Em camundongos, genes que condicionam mutações
no desenvolvimento são comumente introduzidos em um
embrião selvagem na fase de blastocisto para que façam
parte de células-tronco embrionárias. Essas células são
obtidas por meio de culturas permanentes derivadas de
embriões mutantes (muitos deles, letais embrionários)

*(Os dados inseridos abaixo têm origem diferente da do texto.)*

-- ==== Sys2Proof/Tests/Slice0.lean ====
section
/-! SUPPORT. The package's own tests: ill-formed commands that the check refuses, worked examples of the manual, and witnesses that the hypotheses of the certificate's statements can be met. -/

namespace Sys2Proof.Tests
open Sys2Proof Sys2Proof.Machine

set_option Elab.async false

/-- The block in full service. -/
def up : State :=
  { cln := { phase := .fullService, ready := true, fwAuthed := true }, emb := { trained := true }, tir := { mounted := true }, mod := { running := true, fieldTested := true }, oln := { accepts := true, addr := some 5 } }

/-- A command on the secure channel 0: its ARGS as (byte, value), its input, room for 1 MiB of output in host memory. -/
def cmd (unit verb : Nat) (args : List (Nat × Nat)) (input : List Byte := []) (outLen : Nat := 2 ^ 20) : Cmd :=
  { issuer := .mailbox 0 7, unit := unit, verb := verb, cid := 0, fence := false, noIrq := false, inDevice := false, outDevice := false, reserved := 0,
    inAddr := 0, inLen := input.length, outLen := outLen, outAddr := 0, args := BitVec.ofNat 256 (sumN (args.map (fun a => a.2 * 2 ^ (8 * (a.1 - 32))))), input := input }

/-- A plain IDE tag. -/
def noIde : IdeTag := { stream := 0, secure := false }

/-- The block with a word accepted on channel 8. -/
def word (op arg : Nat) (param : List Byte := zeros 256) (s : State := up) : State := setMbx 8 { accepted := [{ word := BitVec.ofNat 64 (arg + op * 2 ^ 56), param := param, oid := 3, acc := {} }] } s

/-- A ring with 16 entries each, of context 1, with one descriptor to fetch. -/
def ring : Ring := { state := .active, sqLog2 := 4, cqLog2 := 4, ctx := 1, tail := 1, noVector := true }

/-- A context with every right, and its contexts' table. -/
def ctx1 : Ctx := {}
def withCtx (s : State := up) : State := { s with sec := { s.sec with ctxs := [(1, ctx1)] } }

/-- A raw format with one head of 64 elements, a sequence with one sheaf of one token, and its body. -/
def fmtA : Format := { ctx := 0, form := 4, heads := 1, dim := 64, kGroup := 32, vGroup := 32, headroom := 1, escRatio := 0, kBook := [], vBook := [] }
def seqA (es : Tbl Entry := [(0, { basePos := 0, tokens := 1, promised := 0, body := 0 })]) : Seq := { ctx := 0, layers := 1, groups := 1, formats := [0], prot := false, startPos := 0, entries := [(0, es)] }
def bodyA : Body := { state := .hot, dirty := true, refs := 1, lastUse := 0, fmt := 0, eda := 0, chunks := 16, tokens := 1, prot := false, ctx := 0 }
def sheafUp (b : Body := bodyA) : State := { up with kln := { formats := [(0, fmtA)] }, tir := { up.tir with seqs := [(1, seqA)], bodies := [(0, b)], nextBody := 1 } }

e, quando introduzidas em um embrião selvagem inicial,
vão contribuir para formar tanto os seus tecidos somáticos, como a sua linhagem germinativa. As células-tronco
embrionárias em cultura, por sua vez, podem ser geneticamente manipuladas, de forma a se induzir mutações
nos genes de desenvolvimento sob escrutínio, introduzir
doses a mais ou a menos desses genes, bem como produzir mutações que façam com que a sequência original do
gene perca completamente a sua função. Assim, a expressão de um ou mais transgene no embrião transformado
(uma quimera) dependerá de quantas células transformadas serão inseridas corretamente no embrião hospedeiro, promovendo variações de natureza quantitativa na
atividade desse gene (Figura 1.5).
Outra maneira de originar camundongos transgênicos consiste em injetar um fragmento de DNA contendo
o gene cuja função se deseja conhecer diretamente no
núcleo do ovo recém-fertilizado. A vantagem de se trabalhar com células-tronco embrionárias, além da sua maior
viabilidade, é a possibilidade de se selecionar, na cultura,
aquelas células que foram previamente transformadas,
aumentar seu número e então introduzi-las no estágio de
blastocisto do embrião selvagem.
Moscas transgênicas do gênero Drosophila também têm contribuído de forma marcante para o progresso da biologia do desenvolvimento, pois são originadas por meio da inserção de uma sequência de DNA
conhecida diretamente nos cromossomos do embrião
hospedeiro, utilizando-se de um vetor (no caso, uma sequência genética móvel) ou transpóson. Essas sequências, aparentadas com os vírus, ocorrem naturalmente
no genoma de certas linhagens e têm a capacidade de
mudar de lugar ao longo dos cromossomos. Se introduzidas no genoma de linhagens que não as portam,
elas serão inseridas ao acaso no genoma hospedeiro.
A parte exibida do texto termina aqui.